> _DATA FOR PROCESSING_
-- ==== Sys2Proof/Laws/Step.lean ====
section
/-! SUPPORT. What a step can do, said once: one case for each effect a completion, a HOST write and a step can have,
and the theorems that every next state is one of them. Later proofs cite these and unfold nothing. -/

namespace Sys2Proof.Machine

/-! ### Completions -/

/-- Everything a command's completion can do when it gives a next state. -/
inductive ExecEffect (s : State) : Instr → State → Prop where
  | nop : ExecEffect s .nop s
  | ckClr : ExecEffect s .ckClr { s with ckAcc := 0#32, accOvf := false }
  | ckAddw (v : Half) : ExecEffect s (.ckAddw v) (accumulate (operandW v) s)
  | ckAddb (v : Byte) : ExecEffect s (.ckAddb v) (accumulate (operandB v) s)
  | ckFin : ExecEffect s .ckFin { s with ckResult := ~~~(fold s.ckAcc) }
  | ckBuf (bytes : List Byte) :
      readBytes s.ram (rangeBase s.latch.range) (rangeLen s.latch.range) = .ok bytes →
      ExecEffect s .ckBuf (loadEngine bytes s)
  | start : s.session = .init →
      ExecEffect s .start
        (offerPacket .synReady (build .syn s.latch.cfg 0#32 (setChanOwn true (openSession s))))
  | txOkWait : s.session = .synReady → s.latch.cfg.timeout ≠ 0#32 →
      ExecEffect s .txOk
        { s with txPend := false, remain := s.latch.cfg.timeout, session := .synSent,
                 history := { s.history with budget := s.latch.cfg.timeout } }
  | txOkExpired : s.session = .synReady → s.latch.cfg.timeout = 0#32 →
      ExecEffect s .txOk
        (enterTerminal .timedOut
          { s with txPend := false, remain := s.latch.cfg.timeout,
                   history := { s.history with budget := s.latch.cfg.timeout } })
  | txOkEstablish : s.session = .ackReady →
      ExecEffect s .txOk (enterTerminal .established { s with txPend := false })
  | txFail : s.session = .synReady ∨ s.session = .ackReady →
      ExecEffect s .txFail (enterTerminal .aborted { s with txPend := false })
  | rxIgnored : s.session ≠ .synSent → ExecEffect s .rxPush s
  | rxRejected : s.session = .synSent → s.latchedMatch = .ok none →
      ExecEffect s .rxPush { s with lastMatch := false }
  | rxAccepted (seq : Word) : s.session = .synSent → s.latchedMatch = .ok (some seq) →
      ExecEffect s .rxPush (acceptSynAck seq s)
  | rxErr (c : Word) : (s.rxErrCnt = 0xFFFFFFFF#32 → c = s.rxErrCnt) →
      (s.rxErrCnt ≠ 0xFFFFFFFF#32 → c = s.rxErrCnt + 1#32) → ExecEffect s .rxErr { s with rxErrCnt := c }
  | matchTest (verdict : Option Word) : s.latchedMatch = .ok verdict →
      ExecEffect s .matchTest { s with lastMatch := verdict.isSome }
  | srst : s.session.idleOrTerminal = true →
      ExecEffect s .srst
        { s with session := .init, txPend := false, lastMatch := false, remain := 0#32, peerSeq := 0#32 }
  | startErr : s.session ≠ .init → ExecEffect s .start (cmdError .state s.latch.cmd s)
  | txOkErr : s.session ≠ .synReady → s.session ≠ .ackReady →
      ExecEffect s .txOk (cmdError .state s.latch.cmd s)
  | txFailErr : s.session ≠ .synReady → s.session ≠ .ackReady →
      ExecEffect s .txFail (cmdError .state s.latch.cmd s)
  | srstErr : s.session.idleOrTerminal = false → ExecEffect s .srst (cmdError .state s.latch.cmd s)

/-- A completion that gives a next state has one of these effects. -/
theorem exec_effect {i : Instr} {s t : State} (h : exec i s = .next t) : ExecEffect s i t := by
  cases i with
  | nop => simp only [exec, execNop, Host.Outcome.next.injEq] at h; subst h; exact .nop
  | ckClr => simp only [exec, execCkClr, Host.Outcome.next.injEq] at h; subst h; exact .ckClr
  | ckAddw v => simp only [exec, execCkAddw, Host.Outcome.next.injEq] at h; subst h; exact .ckAddw v
  | ckAddb v => simp only [exec, execCkAddb, Host.Outcome.next.injEq] at h; subst h; exact .ckAddb v
  | ckFin => simp only [exec, execCkFin, Host.Outcome.next.injEq] at h; subst h; exact .ckFin
  | ckBuf =>
    simp only [exec, execCkBuf] at h
    split at h
    · cases h
    · rename_i bytes hb
      simp only [Host.Outcome.next.injEq] at h
      subst h
      exact .ckBuf bytes hb
  | start =>
    simp only [exec, execStart] at h
    split at h <;> simp only [Host.Outcome.next.injEq] at h <;> subst h
    · exact .start ‹_›
    · exact .startErr ‹_›
  | txOk =>
    simp only [exec, execTxOk] at h
    split at h <;> simp only [Host.Outcome.next.injEq] at h <;> subst h <;> rename_i hs
    · unfold beginWait
      by_cases ht : s.latch.cfg.timeout = 0#32
      · rw [if_pos ht]; exact .txOkExpired hs ht
      · rw [if_neg ht]; exact .txOkWait hs ht
    · exact .txOkEstablish hs
    all_goals exact .txOkErr (by simp [hs]) (by simp [hs])
  | txFail =>
    simp only [exec, execTxFail] at h
    split at h <;> simp only [Host.Outcome.next.injEq] at h <;> subst h <;> rename_i hs
    · exact .txFail hs
    · exact .txFailErr (fun h => hs (.inl h)) (fun h => hs (.inr h))
  | rxPush =>
    simp only [exec, execRxPush] at h
    split at h
    · split at h
      · cases h
      · simp only [Host.Outcome.next.injEq] at h; subst h; exact .rxRejected ‹_› ‹_›
      · simp only [Host.Outcome.next.injEq] at h; subst h; exact .rxAccepted _ ‹_› ‹_›
    · simp only [Host.Outcome.next.injEq] at h; subst h; exact .rxIgnored ‹_›
  | rxErr =>
    simp only [exec, execRxErr] at h
    split at h <;> simp only [Host.Outcome.next.injEq] at h <;> subst h <;> rename_i hc
    · exact .rxErr s.rxErrCnt (fun _ => rfl) (fun h => absurd hc h)
    · exact .rxErr _ (fun h => absurd h hc) (fun _ => rfl)
  | matchTest =>
    simp only [exec, execMatchTest] at h
    split at h
    · cases h
    · simp only [Host.Outcome.next.injEq] at h; subst h; exact .matchTest _ ‹_›
  | srst =>
    simp only [exec, execSrst] at h
    split at h <;> simp only [Host.Outcome.next.injEq] at h <;> subst h <;> rename_i hs
    · exact .srst hs
    · exact .srstErr (by simpa using hs)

> _REQUIREMENT_
A complete, exact transcription of the records is needed.

> _TASK ANSWER_
-- ==== Sys2Proof/Laws/Step.lean ====
section
/-! SUPPORT. What a step can do, said once: one case for each effect a completion, a HOST write and a step can have,
and the theorems that every next state is one of them. Later proofs cite these and unfold nothing. -/

namespace Sys2Proof.Machine

/-! ### Completions -/

/-- Everything a command's completion can do when it gives a next state. -/
inductive ExecEffect (s : State) : Instr → State → Prop where
  | nop : ExecEffect s .nop s
  | ckClr : ExecEffect s .ckClr { s with ckAcc := 0#32, accOvf := false }
  | ckAddw (v : Half) : ExecEffect s (.ckAddw v) (accumulate (operandW v) s)
  | ckAddb (v : Byte) : ExecEffect s (.ckAddb v) (accumulate (operandB v) s)
  | ckFin : ExecEffect s .ckFin { s with ckResult := ~~~(fold s.ckAcc) }
  | ckBuf (bytes : List Byte) :
      readBytes s.ram (rangeBase s.latch.range) (rangeLen s.latch.range) = .ok bytes →
      ExecEffect s .ckBuf (loadEngine bytes s)
  | start : s.session = .init →
      ExecEffect s .start
        (offerPacket .synReady (build .syn s.latch.cfg 0#32 (setChanOwn true (openSession s))))
  | txOkWait : s.session = .synReady → s.latch.cfg.timeout ≠ 0#32 →
      ExecEffect s .txOk
        { s with txPend := false, remain := s.latch.cfg.timeout, session := .synSent,
                 history := { s.history with budget := s.latch.cfg.timeout } }
  | txOkExpired : s.session = .synReady → s.latch.cfg.timeout = 0#32 →
      ExecEffect s .txOk
        (enterTerminal .timedOut
          { s with txPend := false, remain := s.latch.cfg.timeout,
                   history := { s.history with budget := s.latch.cfg.timeout } })
  | txOkEstablish : s.session = .ackReady →
      ExecEffect s .txOk (enterTerminal .established { s with txPend := false })
  | txFail : s.session = .synReady ∨ s.session = .ackReady →
      ExecEffect s .txFail (enterTerminal .aborted { s with txPend := false })
  | rxIgnored : s.session ≠ .synSent → ExecEffect s .rxPush s
  | rxRejected : s.session = .synSent → s.latchedMatch = .ok none →
      ExecEffect s .rxPush { s with lastMatch := false }
  | rxAccepted (seq : Word) : s.session = .synSent → s.latchedMatch = .ok (some seq) →
      ExecEffect s .rxPush (acceptSynAck seq s)
  | rxErr (c : Word) : (s.rxErrCnt = 0xFFFFFFFF#32 → c = s.rxErrCnt) →
      (s.rxErrCnt ≠ 0xFFFFFFFF#32 → c = s.rxErrCnt + 1#32) → ExecEffect s .rxErr { s with rxErrCnt := c }
  | matchTest (verdict : Option Word) : s.latchedMatch = .ok verdict →
      ExecEffect s .matchTest { s with lastMatch := verdict.isSome }
  | srst : s.session.idleOrTerminal = true →
      ExecEffect s .srst
        { s with session := .init, txPend := false, lastMatch := false, remain := 0#32, peerSeq := 0#32 }
  | startErr : s.session ≠ .init → ExecEffect s .start (cmdError .state s.latch.cmd s)
  | txOkErr : s.session ≠ .synReady → s.session ≠ .ackReady →
      ExecEffect s .txOk (cmdError .state s.latch.cmd s)
  | txFailErr : s.session ≠ .synReady → s.session ≠ .ackReady →
      ExecEffect s .txFail (cmdError .state s.latch.cmd s)
  | srstErr : s.session.idleOrTerminal = false → ExecEffect s .srst (cmdError .state s.latch.cmd s)

/-- A completion that gives a next state has one of these effects. -/
theorem exec_effect {i : Instr} {s t : State} (h : exec i s = .next t) : ExecEffect s i t := by
  cases i with
  | nop => simp only [exec, execNop, Host.Outcome.next.injEq] at h; subst h; exact .nop
  | ckClr => simp only [exec, execCkClr, Host.Outcome.next.injEq] at h; subst h; exact .ckClr
  | ckAddw v => simp only [exec, execCkAddw, Host.Outcome.next.injEq] at h; subst h; exact .ckAddw v
  | ckAddb v => simp only [exec, execCkAddb, Host.Outcome.next.injEq] at h; subst h; exact .ckAddb v
  | ckFin => simp only [exec, execCkFin, Host.Outcome.next.injEq] at h; subst h; exact .ckFin
  | ckBuf =>
    simp only [exec, execCkBuf] at h
    split at h
    · cases h
    · rename_i bytes hb
      simp only [Host.Outcome.next.injEq] at h
      subst h
      exact .ckBuf bytes hb
  | start =>
    simp only [exec, execStart] at h
    split at h <;> simp only [Host.Outcome.next.injEq] at h <;> subst h
    · exact .start ‹_›
    · exact .startErr ‹_›
  | txOk =>
    simp only [exec, execTxOk] at h
    split at h <;> simp only [Host.Outcome.next.injEq] at h <;> subst h <;> rename_i hs
    · unfold beginWait
      by_cases ht : s.latch.cfg.timeout = 0#32
      · rw [if_pos ht]; exact .txOkExpired hs ht
      · rw [if_neg ht]; exact .txOkWait hs ht
    · exact .txOkEstablish hs
    all_goals exact .txOkErr (by simp [hs]) (by simp [hs])
  | txFail =>
    simp only [exec, execTxFail] at h
    split at h <;> simp only [Host.Outcome.next.injEq] at h <;> subst h <;> rename_i hs
    · exact .txFail hs
    · exact .txFailErr (fun h => hs (.inl h)) (fun h => hs (.inr h))
  | rxPush =>
    simp only [exec, execRxPush] at h
    split at h
    · split at h
      · cases h
      · simp only [Host.Outcome.next.injEq] at h; subst h; exact .rxRejected ‹_› ‹_›
      · simp only [Host.Outcome.next.injEq] at h; subst h; exact .rxAccepted _ ‹_› ‹_›
    · simp only [Host.Outcome.next.injEq] at h; subst h; exact .rxIgnored ‹_›
  | rxErr =>
    simp only [exec, execRxErr] at h
    split at h <;> simp only [Host.Outcome.next.injEq] at h <;> subst h <;> rename_i hc
    · exact .rxErr s.rxErrCnt (fun _ => rfl) (fun h => absurd hc h)
    · exact .rxErr _ (fun h => absurd h hc) (fun _ => rfl)
  | matchTest =>
    simp only [exec, execMatchTest] at h
    split at h
    · cases h
    · simp only [Host.Outcome.next.injEq] at h; subst h; exact .matchTest _ ‹_›
  | srst =>
    simp only [exec, execSrst] at h
    split at h <;> simp only [Host.Outcome.next.injEq] at h <;> subst h <;> rename_i hs
    · exact .srst hs
    · exact .srstErr (by simpa using hs)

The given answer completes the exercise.